In diesen Video-Standbildern sind GFP-endogen markierte Clu-Partikel robust und reichlich im Keimplasma gut gefütterter Weibchen. Nach Wasserstoffperoxidzugabe dispergieren sich Clu-Partikel innerhalb von 10 Minuten. Das zeigt das begleitende Video.
Nach Wasserstoffperoxidzugabe zerstreuen sich die Clu-Glückseligkeitspartikel schnell. Wir haben festgestellt, dass dieses Protokoll ein nützliches Werkzeug ist, um eine genaue Abbildung der Wildtyp-Lokalisation von Mitochondrien und Clu-Glückseligkeitspartikeln in Drosophila-weiblichen Keimzellen zu gewährleisten. Dieses Protokoll sollte für eine breite Palette von Live-Imaging-Studien gelten und könnte auch zur Behandlung von Geweben vor der Fixierung verwendet werden.

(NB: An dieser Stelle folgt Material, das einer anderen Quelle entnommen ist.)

-- ==== Sys2Proof/Laws/State.lean ====
section
/-! SUPPORT. What each update of the state leaves in each field, one lemma for each field of each update, so that no proof
unfolds a record update; and what reading a division, a key, a microphone, a shutter or a slot gives after writing one. -/

namespace Sys2Proof.Machine

/-! ### `setDiv` -/

@[simp] theorem setDiv_now (d : DivNo) (x : Division) (s : State) : (setDiv d x s).now = s.now := rfl
@[simp] theorem setDiv_rstHeld (d : DivNo) (x : Division) (s : State) : (setDiv d x s).rstHeld = s.rstHeld := rfl
@[simp] theorem setDiv_ct (d : DivNo) (x : Division) (s : State) : (setDiv d x s).ct = s.ct := rfl
@[simp] theorem setDiv_store (d : DivNo) (x : Division) (s : State) : (setDiv d x s).store = s.store := rfl
@[simp] theorem setDiv_plan (d : DivNo) (x : Division) (s : State) : (setDiv d x s).plan = s.plan := rfl
@[simp] theorem setDiv_map (d : DivNo) (x : Division) (s : State) : (setDiv d x s).map = s.map := rfl
@[simp] theorem setDiv_follower (d : DivNo) (x : Division) (s : State) : (setDiv d x s).follower = s.follower := rfl
@[simp] theorem setDiv_acoustic (d : DivNo) (x : Division) (s : State) : (setDiv d x s).acoustic = s.acoustic := rfl
@[simp] theorem setDiv_front (d : DivNo) (x : Division) (s : State) : (setDiv d x s).front = s.front := rfl
@[simp] theorem setDiv_expander (d : DivNo) (x : Division) (s : State) : (setDiv d x s).expander = s.expander := rfl
@[simp] theorem setDiv_queue (d : DivNo) (x : Division) (s : State) : (setDiv d x s).queue = s.queue := rfl
@[simp] theorem setDiv_drivers (d : DivNo) (x : Division) (s : State) :
    (setDiv d x s).drivers = { s.drivers with divisions := s.drivers.divisions.set d x } := rfl
@[simp] theorem setDiv_expression (d : DivNo) (x : Division) (s : State) : (setDiv d x s).expression = s.expression := rfl
@[simp] theorem setDiv_levelling (d : DivNo) (x : Division) (s : State) : (setDiv d x s).levelling = s.levelling := rfl
@[simp] theorem setDiv_yielding (d : DivNo) (x : Division) (s : State) : (setDiv d x s).yielding = s.yielding := rfl
@[simp] theorem setDiv_link (d : DivNo) (x : Division) (s : State) : (setDiv d x s).link = s.link := rfl
@[simp] theorem setDiv_counters (d : DivNo) (x : Division) (s : State) : (setDiv d x s).counters = s.counters := rfl
@[simp] theorem setDiv_marks (d : DivNo) (x : Division) (s : State) : (setDiv d x s).marks = s.marks := rfl
@[simp] theorem setDiv_choices (d : DivNo) (x : Division) (s : State) : (setDiv d x s).choices = s.choices := rfl
@[simp] theorem setDiv_pending (d : DivNo) (x : Division) (s : State) : (setDiv d x s).pending = s.pending := rfl

/-! ### `setMic` -/

@[simp] theorem setMic_now (m : MicNo) (x : Mic) (s : State) : (setMic m x s).now = s.now := rfl
@[simp] theorem setMic_rstHeld (m : MicNo) (x : Mic) (s : State) : (setMic m x s).rstHeld = s.rstHeld := rfl
@[simp] theorem setMic_ct (m : MicNo) (x : Mic) (s : State) : (setMic m x s).ct = s.ct := rfl
@[simp] theorem setMic_store (m : MicNo) (x : Mic) (s : State) : (setMic m x s).store = s.store := rfl
@[simp] theorem setMic_plan (m : MicNo) (x : Mic) (s : State) : (setMic m x s).plan = s.plan := rfl
@[simp] theorem setMic_map (m : MicNo) (x : Mic) (s : State) : (setMic m x s).map = s.map := rfl
@[simp] theorem setMic_follower (m : MicNo) (x : Mic) (s : State) : (setMic m x s).follower = s.follower := rfl
@[simp] theorem setMic_acoustic (m : MicNo) (x : Mic) (s : State) : (setMic m x s).acoustic = s.acoustic := rfl
@[simp] theorem setMic_front (m : MicNo) (x : Mic) (s : State) :
    (setMic m x s).front = { s.front with mics := s.front.mics.set m x } := rfl
@[simp] theorem setMic_expander (m : MicNo) (x : Mic) (s : State) : (setMic m x s).expander = s.expander := rfl
@[simp] theorem setMic_queue (m : MicNo) (x : Mic) (s : State) : (setMic m x s).queue = s.queue := rfl
@[simp] theorem setMic_drivers (m : MicNo) (x : Mic) (s : State) : (setMic m x s).drivers = s.drivers := rfl
@[simp] theorem setMic_expression (m : MicNo) (x : Mic) (s : State) : (setMic m x s).expression = s.expression := rfl
@[simp] theorem setMic_levelling (m : MicNo) (x : Mic) (s : State) : (setMic m x s).levelling = s.levelling := rfl
@[simp] theorem setMic_yielding (m : MicNo) (x : Mic) (s : State) : (setMic m x s).yielding = s.yielding := rfl
@[simp] theorem setMic_link (m : MicNo) (x : Mic) (s : State) : (setMic m x s).link = s.link := rfl
@[simp] theorem setMic_counters (m : MicNo) (x : Mic) (s : State) : (setMic m x s).counters = s.counters := rfl
@[simp] theorem setMic_marks (m : MicNo) (x : Mic) (s : State) : (setMic m x s).marks = s.marks := rfl
@[simp] theorem setMic_choices (m : MicNo) (x : Mic) (s : State) : (setMic m x s).choices = s.choices := rfl
@[simp] theorem setMic_pending (m : MicNo) (x : Mic) (s : State) : (setMic m x s).pending = s.pending := rfl

/-! ### `setShutter` -/

@[simp] theorem setShutter_now (d : DivNo) (x : Shutter) (s : State) : (setShutter d x s).now = s.now := rfl
@[simp] theorem setShutter_rstHeld (d : DivNo) (x : Shutter) (s : State) : (setShutter d x s).rstHeld = s.rstHeld := rfl
@[simp] theorem setShutter_ct (d : DivNo) (x : Shutter) (s : State) : (setShutter d x s).ct = s.ct := rfl
@[simp] theorem setShutter_store (d : DivNo) (x : Shutter) (s : State) : (setShutter d x s).store = s.store := rfl
@[simp] theorem setShutter_plan (d : DivNo) (x : Shutter) (s : State) : (setShutter d x s).plan = s.plan := rfl
@[simp] theorem setShutter_map (d : DivNo) (x : Shutter) (s : State) : (setShutter d x s).map = s.map := rfl
@[simp] theorem setShutter_follower (d : DivNo) (x : Shutter) (s : State) : (setShutter d x s).follower = s.follower := rfl
@[simp] theorem setShutter_acoustic (d : DivNo) (x : Shutter) (s : State) : (setShutter d x s).acoustic = s.acoustic := rfl
@[simp] theorem setShutter_front (d : DivNo) (x : Shutter) (s : State) : (setShutter d x s).front = s.front := rfl
@[simp] theorem setShutter_expander (d : DivNo) (x : Shutter) (s : State) : (setShutter d x s).expander = s.expander := rfl
@[simp] theorem setShutter_queue (d : DivNo) (x : Shutter) (s : State) : (setShutter d x s).queue = s.queue := rfl
@[simp] theorem setShutter_drivers (d : DivNo) (x : Shutter) (s : State) : (setShutter d x s).drivers = s.drivers := rfl
@[simp] theorem setShutter_expression (d : DivNo) (x : Shutter) (s : State) :
    (setShutter d x s).expression = { s.expression with shutters := s.expression.shutters.set d x } := rfl
@[simp] theorem setShutter_levelling (d : DivNo) (x : Shutter) (s : State) : (setShutter d x s).levelling = s.levelling := rfl
@[simp] theorem setShutter_yielding (d : DivNo) (x : Shutter) (s : State) : (setShutter d x s).yielding = s.yielding := rfl
@[simp] theorem setShutter_link (d : DivNo) (x : Shutter) (s : State) : (setShutter d x s).link = s.link := rfl
@[simp] theorem setShutter_counters (d : DivNo) (x : Shutter) (s : State) : (setShutter d x s).counters = s.counters := rfl
@[simp] theorem setShutter_marks (d : DivNo) (x : Shutter) (s : State) : (setShutter d x s).marks = s.marks := rfl
@[simp] theorem setShutter_choices (d : DivNo) (x : Shutter) (s : State) : (setShutter d x s).choices = s.choices := rfl
@[simp] theorem setShutter_pending (d : DivNo) (x : Shutter) (s : State) : (setShutter d x s).pending = s.pending := rfl

/-! ### `reply` -/

@[simp] theorem reply_now (f : Frame) (x : Answer) (s : State) : (reply f x s).now = s.now := rfl
@[simp] theorem reply_rstHeld (f : Frame) (x : Answer) (s : State) : (reply f x s).rstHeld = s.rstHeld := rfl
@[simp] theorem reply_ct (f : Frame) (x : Answer) (s : State) : (reply f x s).ct = s.ct := rfl
@[simp] theorem reply_store (f : Frame) (x : Answer) (s : State) : (reply f x s).store = s.store := rfl
@[simp] theorem reply_plan (f : Frame) (x : Answer) (s : State) : (reply f x s).plan = s.plan := rfl
@[simp] theorem reply_map (f : Frame) (x : Answer) (s : State) : (reply f x s).map = s.map := rfl
@[simp] theorem reply_follower (f : Frame) (x : Answer) (s : State) : (reply f x s).follower = s.follower := rfl
@[simp] theorem reply_acoustic (f : Frame) (x : Answer) (s : State) : (reply f x s).acoustic = s.acoustic := rfl
@[simp] theorem reply_front (f : Frame) (x : Answer) (s : State) : (reply f x s).front = s.front := rfl
@[simp] theorem reply_expander (f : Frame) (x : Answer) (s : State) : (reply f x s).expander = s.expander := rfl
@[simp] theorem reply_queue (f : Frame) (x : Answer) (s : State) : (reply f x s).queue = s.queue := rfl
@[simp] theorem reply_drivers (f : Frame) (x : Answer) (s : State) : (reply f x s).drivers = s.drivers := rfl
@[simp] theorem reply_expression (f : Frame) (x : Answer) (s : State) : (reply f x s).expression = s.expression := rfl
@[simp] theorem reply_levelling (f : Frame) (x : Answer) (s : State) : (reply f x s).levelling = s.levelling := rfl
@[simp] theorem reply_yielding (f : Frame) (x : Answer) (s : State) : (reply f x s).yielding = s.yielding := rfl
@[simp] theorem reply_link (f : Frame) (x : Answer) (s : State) :
    (reply f x s).link = { s.link with outgoing := s.link.outgoing ++ [.reply f.kind f.tag x.status x.fields] } := rfl
@[simp] theorem reply_counters (f : Frame) (x : Answer) (s : State) : (reply f x s).counters = s.counters := rfl
@[simp] theorem reply_marks (f : Frame) (x : Answer) (s : State) : (reply f x s).marks = s.marks := rfl
@[simp] theorem reply_choices (f : Frame) (x : Answer) (s : State) : (reply f x s).choices = s.choices := rfl
@[simp] theorem reply_pending (f : Frame) (x : Answer) (s : State) : (reply f x s).pending = s.pending := rfl
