theorem witness_step : ∃ s', step released = .next s' ∧ s'.rstHeld = false := ⟨_, rfl, rfl⟩
theorem witness_StepKeepsBounds : Bounded released := by constructor <;> decide
theorem witness_StepKeepsStore : StoreSound released :=
  have e : ∀ i, slot released i = .empty := by decide
  ⟨by decide, fun i _ _ k => (by rw [e i] at k; cases k), fun i _ k => (by rw [e i] at k; cases k)⟩
theorem witness_StepKeepsPlan : PlanSound released :=
  ⟨by decide, fun _ h => (nomatch h), fun h => (nomatch h)⟩
theorem witness_StepKeepsFollower : FollowSound released := by constructor <;> decide
theorem witness_StepKeepsOrgan : OrganSound released :=
  ⟨by decide, fun _ => by decide, fun h => (nomatch h), fun h => (nomatch h)⟩

end Sys2Proof.Tests
end

/-! PROOFS. TUNE_BEGIN, TUNE_DATA and TUNE_ERASE (chapter 1, R4 to R8 and R14): the store's tests read as the manual's
conditions, one equation for each branch of a handler, and the three statements assembled from them. -/

namespace Sys2Proof.Machine

/-! ### Fields of a body -/

theorem byteAt_lt (b : List Byte) (i : Nat) : byteAt b i < 256 := (b.getD i 0).isLt

theorem inRange_iff (x lo hi : Nat) : inRange x lo hi = true ↔ lo ≤ x ∧ x ≤ hi := by simp [inRange]

@[simp] theorem toFin_val {n : Nat} [NeZero n] (i : Fin n) : toFin n i.val = i := Fin.ofNat_val_eq_self i

theorem toFin_of_eq_val {n x : Nat} [NeZero n] {i : Fin n} (h : x = i.val) : toFin n x = i := by rw [h, toFin_val]

/-- A byte that equals a slot number passes the handlers' own check of the slot number. -/
theorem not_badSlot {x : Nat} {i : Fin 16} (h : x = i.val) : ¬15 < x := by have := i.isLt; omega

/-! ### Slots -/

/-- The store's own test of a slot says what R16 says. -/
theorem slotInUse_iff (s : State) (i : Fin 16) : slotInUse s i = true ↔ InUse s i := by
  simp [slotInUse, InUse, Option.any_eq_true]

theorem slotInUse_eq_false {s : State} {i : Fin 16} (h : ¬InUse s i) : slotInUse s i = false :=
  Bool.eq_false_iff.mpr fun k => h ((slotInUse_iff s i).mp k)

/-- The records that a slot reserves are the ones the store returns for it (R3). -/
theorem reserves_iff (x : Slot) (n : Nat) : Reserves x n ↔ n = x.reserved := by cases x <;> rfl

/-! ### Requests -/

/-- What a listening part answers, read off the handler's result for the state on arrival. -/
theorem request_of_handler {s u : State} {t : Time} {f : Frame} {lengthOk : Bool} {h : Handler} {x : Answer} (hs : Listens s)
    (hb : bodyFits f.body = true) (hl : lengthOk = true) (hx : h (arrive t s) = (u, x)) :
    request t f true lengthOk h s = .next (answer f.kind f.tag x.status x.fields u) := by
  rw [request_taken h hs hb rfl hl, hx]

theorem exec_tuneBegin {s u : State} {t : Time} {tag : Byte} {b : List Byte} {x : Answer} (hs : Listens s)
    (hb : b.length = 11) (hx : doTuneBegin b (arrive t s) = (u, x)) :
    exec (.tuneBegin t tag b) s = .next (answer 0x04 tag x.status x.fields u) :=
  request_of_handler (f := ⟨0x04, tag, b⟩) hs (by simp [bodyFits, hb, Config.maxBody]) (by simp [lengthAllowed, hb]) hx

theorem exec_tuneData {s u : State} {t : Time} {tag : Byte} {b : List Byte} {n : Nat} {x : Answer} (hs : Listens s)
    (h1 : 1 ≤ n) (h19 : n ≤ 19) (hb : b.length = 3 + 12 * n) (hx : doTuneData b (arrive t s) = (u, x)) :
    exec (.tuneData t tag b) s = .next (answer 0x05 tag x.status x.fields u) := by
  have fits : bodyFits b = true := by simp [bodyFits, hb, Config.maxBody]; omega
  have allowed : lengthAllowed 0x05 b = true := by simp [lengthAllowed, hb]; omega
  exact request_of_handler (f := ⟨0x05, tag, b⟩) hs fits allowed hx

theorem exec_tuneErase {s u : State} {t : Time} {tag sl : Byte} {x : Answer} (hs : Listens s)
    (hx : doTuneErase [sl] (arrive t s) = (u, x)) :
    exec (.tuneErase t tag [sl]) s = .next (answer 0x07 tag x.status x.fields u) :=
  request_of_handler (f := ⟨0x07, tag, [sl]⟩) hs rfl rfl hx

/-! ### TUNE_ERASE -/

theorem doTuneErase_badSlot {b : List Byte} (s : State) (h : 15 < byteAt b 0) :
    doTuneErase b s = (s, refuse .badField) := by simp [doTuneErase, h]

theorem doTuneErase_inUse {b : List Byte} {s : State} {i : Fin 16} (hi : byteAt b 0 = i.val) (hu : InUse s i) :
    doTuneErase b s = (s, refuse .inUse) := by
  simp [doTuneErase, not_badSlot hi, toFin_of_eq_val hi, (slotInUse_iff s i).mpr hu]

theorem doTuneErase_erased {b : List Byte} {s : State} {i : Fin 16} (hi : byteAt b 0 = i.val) (hu : ¬InUse s i) :
    doTuneErase b s =
      (setSlot i .empty (s.store.free + (slot s i).reserved) s, ok (e16 (s.store.free + (slot s i).reserved))) := by
  simp [doTuneErase, not_badSlot hi, toFin_of_eq_val hi, slotInUse_eq_false hu]

/-- Settles O16: one equation of TUNE_ERASE for each of R14's cases. -/
theorem tuneEraseFrees : Obligations.TuneEraseFrees := by
  rintro t tag sl s hs a rfl
  refine ⟨fun bad => exec_tuneErase hs (doTuneErase_badSlot _ bad), fun i own hi hown => ?_⟩
  obtain rfl := (reserves_iff _ _).mp hown
  exact ⟨fun used => exec_tuneErase hs (doTuneErase_inUse hi used), fun free => exec_tuneErase hs (doTuneErase_erased hi free)⟩

/-! ### TUNE_BEGIN -/

theorem TuneHeader.valid_iff (h : TuneHeader) : h.valid = true ↔
    2000 ≤ h.default ∧ h.default ≤ 20000 ∧ 2000 ≤ h.minimum ∧ h.minimum ≤ 20000 ∧ 2000 ≤ h.maximum ∧ h.maximum ≤ 20000 ∧
      h.minimum ≤ h.default ∧ h.default ≤ h.maximum ∧ 1 ≤ h.declared ∧ h.declared ≤ 512 := by
  simp [TuneHeader.valid, inRange_iff, and_assoc]

theorem doTuneBegin_badSlot {b : List Byte} (s : State) (h : 15 < byteAt b 0) :
    doTuneBegin b s = (s, refuse .badField) := by simp [doTuneBegin, h]

theorem doTuneBegin_badHeader {b : List Byte} (s : State) (h : ¬(headerOf b).valid = true) :
    doTuneBegin b s = (s, refuse .badField) := by simp [doTuneBegin, h]

section
variable {b : List Byte} {s : State} {i : Fin 16} (hi : byteAt b 0 = i.val) (hv : (headerOf b).valid = true)
include hi hv

theorem doTuneBegin_inUse (hu : InUse s i) : doTuneBegin b s = (s, refuse .inUse) := by
  simp [doTuneBegin, not_badSlot hi, toFin_of_eq_val hi, hv, (slotInUse_iff s i).mpr hu]

theorem doTuneBegin_noRoom (hu : ¬InUse s i) (hr : s.store.free + (slot s i).reserved < (headerOf b).declared) :
    doTuneBegin b s = (s, ⟨.noRoom, e16 (s.store.free + (slot s i).reserved)⟩) := by
  simp [doTuneBegin, not_badSlot hi, toFin_of_eq_val hi, hv, slotInUse_eq_false hu, hr]

theorem doTuneBegin_accepted (hu : ¬InUse s i) (hr : (headerOf b).declared ≤ s.store.free + (slot s i).reserved) :
    doTuneBegin b s =
      (setSlot i (.loading (headerOf b) []) (s.store.free + (slot s i).reserved - (headerOf b).declared) s,
        ok (e16 (s.store.free + (slot s i).reserved - (headerOf b).declared))) := by
  simp [doTuneBegin, not_badSlot hi, toFin_of_eq_val hi, hv, slotInUse_eq_false hu, Nat.not_lt.mpr hr]

end

/-- Settles O13: the header's ranges are those of R4, and each of R4's and R5's cases is one equation of TUNE_BEGIN. -/
theorem tuneBeginReserves : Obligations.TuneBeginReserves := by
  rintro t tag b s hs hb a rfl
  refine ⟨fun bad => exec_tuneBegin hs hb (doTuneBegin_badSlot _ bad), ?_⟩
  rintro i h own hi rfl hown ranges hranges
  obtain rfl := (reserves_iff _ _).mp hown
  have valid : (headerOf b).valid = true ↔ ranges := hranges ▸ TuneHeader.valid_iff (headerOf b)
  refine ⟨fun out => ?_, fun hin used => ?_, fun hin free small => ?_, fun hin free room => ?_⟩
  · exact exec_tuneBegin hs hb (doTuneBegin_badHeader _ (mt valid.mp out))
  · exact exec_tuneBegin hs hb (doTuneBegin_inUse hi (valid.mpr hin) used)
  · exact exec_tuneBegin hs hb (doTuneBegin_noRoom hi (valid.mpr hin) free small)
  · exact exec_tuneBegin hs hb (doTuneBegin_accepted hi (valid.mpr hin) free room)

/-! ### The events of a TUNE_DATA body -/

theorem pitchOk_iff (b : List Byte) (i : Nat) : pitchOk b i = true ↔ ¬(128 ≤ byteAt b i ∧ byteAt b i ≤ 254) := by
  have := byteAt_lt b i
  simp only [pitchOk, Bool.or_eq_true, decide_eq_true_eq, beq_iff_eq]
  omega

/-- The five pitch bytes of a record pass one by one. -/
theorem pitches_ok_iff (b : List Byte) (i : Nat) :
    (∀ v < 5, pitchOk b (i + 4 + v) = true) ↔ pitchOk b (i + 4) = true ∧ pitchOk b (i + 5) = true ∧
      pitchOk b (i + 6) = true ∧ pitchOk b (i + 7) = true ∧ pitchOk b (i + 8) = true := by
  refine ⟨fun h => ⟨h 0 (by decide), h 1 (by decide), h 2 (by decide), h 3 (by decide), h 4 (by decide)⟩, ?_⟩
  rintro ⟨h0, h1, h2, h3, h4⟩ v hv
  match v, hv with
  | 0, _ => exact h0
  | 1, _ => exact h1
  | 2, _ => exact h2
  | 3, _ => exact h3
  | 4, _ => exact h4

/-- The store's own test of an event record says what R7 says. -/
theorem eventOk_iff (b : List Byte) (i : Nat) : eventOk b i = true ↔ ¬eventFails b i := by
  have pitches : (∃ v, v < 5 ∧ 128 ≤ byteAt b (i + 4 + v) ∧ byteAt b (i + 4 + v) ≤ 254) ↔
      ¬∀ v < 5, pitchOk b (i + 4 + v) = true := by simp [pitchOk_iff]
  rw [eventFails, pitches, pitches_ok_iff]
  simp only [eventOk, Bool.and_eq_true, inRange_iff, decide_eq_true_eq]
  grind

theorem not_eventOk_iff (b : List Byte) (i : Nat) : (!eventOk b i) = true ↔ eventFails b i := by
  rw [Bool.not_eq_true', ← Bool.not_eq_true, eventOk_iff, Classical.not_not]

/-- A record that passes is read as the event it spells; the check matters for the voice number alone. -/
theorem eventAt_spells {b : List Byte} {i : Nat} (h : ¬eventFails b i) : spellsEvent b i (eventAt b i) := by
  have voice : byteAt b (i + 9) < 16 := by unfold eventFails at h; omega
  refine ⟨rfl, rfl, fun v => ?_, Nat.mod_eq_of_lt voice, rfl, rfl, rfl, rfl, rfl, fun v => ?_⟩
  · cases v <;> rfl
  · cases v <;> rfl

/-- The events of the first n records of a TUNE_DATA body. -/
def bodyEvents (b : List Byte) (n : Nat) : List Event := (List.range n).map fun j => eventAt b (3 + 12 * j)

@[simp] theorem bodyEvents_length (b : List Byte) (n : Nat) : (bodyEvents b n).length = n := by simp [bodyEvents]

theorem bodyEvents_spells {b : List Byte} {n j : Nat} {e : Event} (good : ∀ j, j < n → ¬eventFails b (3 + 12 * j))
    (h : (bodyEvents b n)[j]? = some e) : spellsEvent b (3 + 12 * j) e := by
  obtain ⟨hj, rfl⟩ := List.getElem?_eq_some_iff.mp h
  simpa [bodyEvents] using eventAt_spells (good j (by simpa using hj))

theorem eventCount_of_length {b : List Byte} {n : Nat} (h : b.length = 3 + 12 * n) : eventCount b = n := by
  unfold eventCount; omega

/-! ### TUNE_DATA -/

theorem doTuneData_badSlot {b : List Byte} (s : State) (h : 15 < byteAt b 0) :
    doTuneData b s = (s, refuse .badField) := by simp [doTuneData, h]

theorem doTuneData_notLoading {b : List Byte} {s : State} {i : Fin 16} (hi : byteAt b 0 = i.val)
    (hl : ∀ h es, slot s i ≠ .loading h es) : doTuneData b s = (s, refuse .notLoading) := by
  simp only [doTuneData, not_badSlot hi, toFin_of_eq_val hi, if_false]
  cases hx : slot s i with
  | empty => rfl
  | loading h es => exact absurd hx (hl h es)
  | ready x => rfl

section
variable {b : List Byte} {s : State} {i : Fin 16} {h : TuneHeader} {es : List Event} {n : Nat}
  (hi : byteAt b 0 = i.val) (hl : slot s i = .loading h es)
include hi hl

theorem doTuneData_sequence (hx : wordAt b 1 ≠ es.length) : doTuneData b s = (s, ⟨.sequence, e16 es.length⟩) := by
  simp [doTuneData, not_badSlot hi, toFin_of_eq_val hi, hl, hx]

variable (hb : b.length = 3 + 12 * n) (hx : wordAt b 1 = es.length)
include hb hx

/-- The records are examined in order, and the lowest failing one is reported (R7). -/
theorem doTuneData_badEvent {j : Nat} (hj : j < n) (bad : eventFails b (3 + 12 * j))
    (least : ∀ k, k < j → ¬eventFails b (3 + 12 * k)) : doTuneData b s = (s, ⟨.badField, e16 (wordAt b 1 + j)⟩) := by
  have found : ((List.range n).find? fun j => !eventOk b (3 + 12 * j)) = some j := by
    rw [List.find?_range_eq_some]
    exact ⟨(not_eventOk_iff b _).mpr bad, List.mem_range.mpr hj, fun k hk => by simpa [eventOk_iff] using least k hk⟩
  simp [doTuneData, not_badSlot hi, toFin_of_eq_val hi, hl, hx, eventCount_of_length hb, found]

variable (good : ∀ j, j < n → ¬eventFails b (3 + 12 * j))
include good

Die wichtigsten Schritte sind, Ovariolen frei von der Muskelhülle zu isolieren, das Wasserstoffperoxid sanft hinzuzufügen, um die Ovariolen nicht zu vertreiben, und schnell nach Wasserstoffperoxidzugabe abzubilden. Wir hoffen, dass Sie dies eine nützliche Steuerung für die Live-Bildgebung einer Vielzahl von subzellulären Strukturen finden. Vielen Dank für Das Zuschauen und viel Glück mit Ihren Experimenten.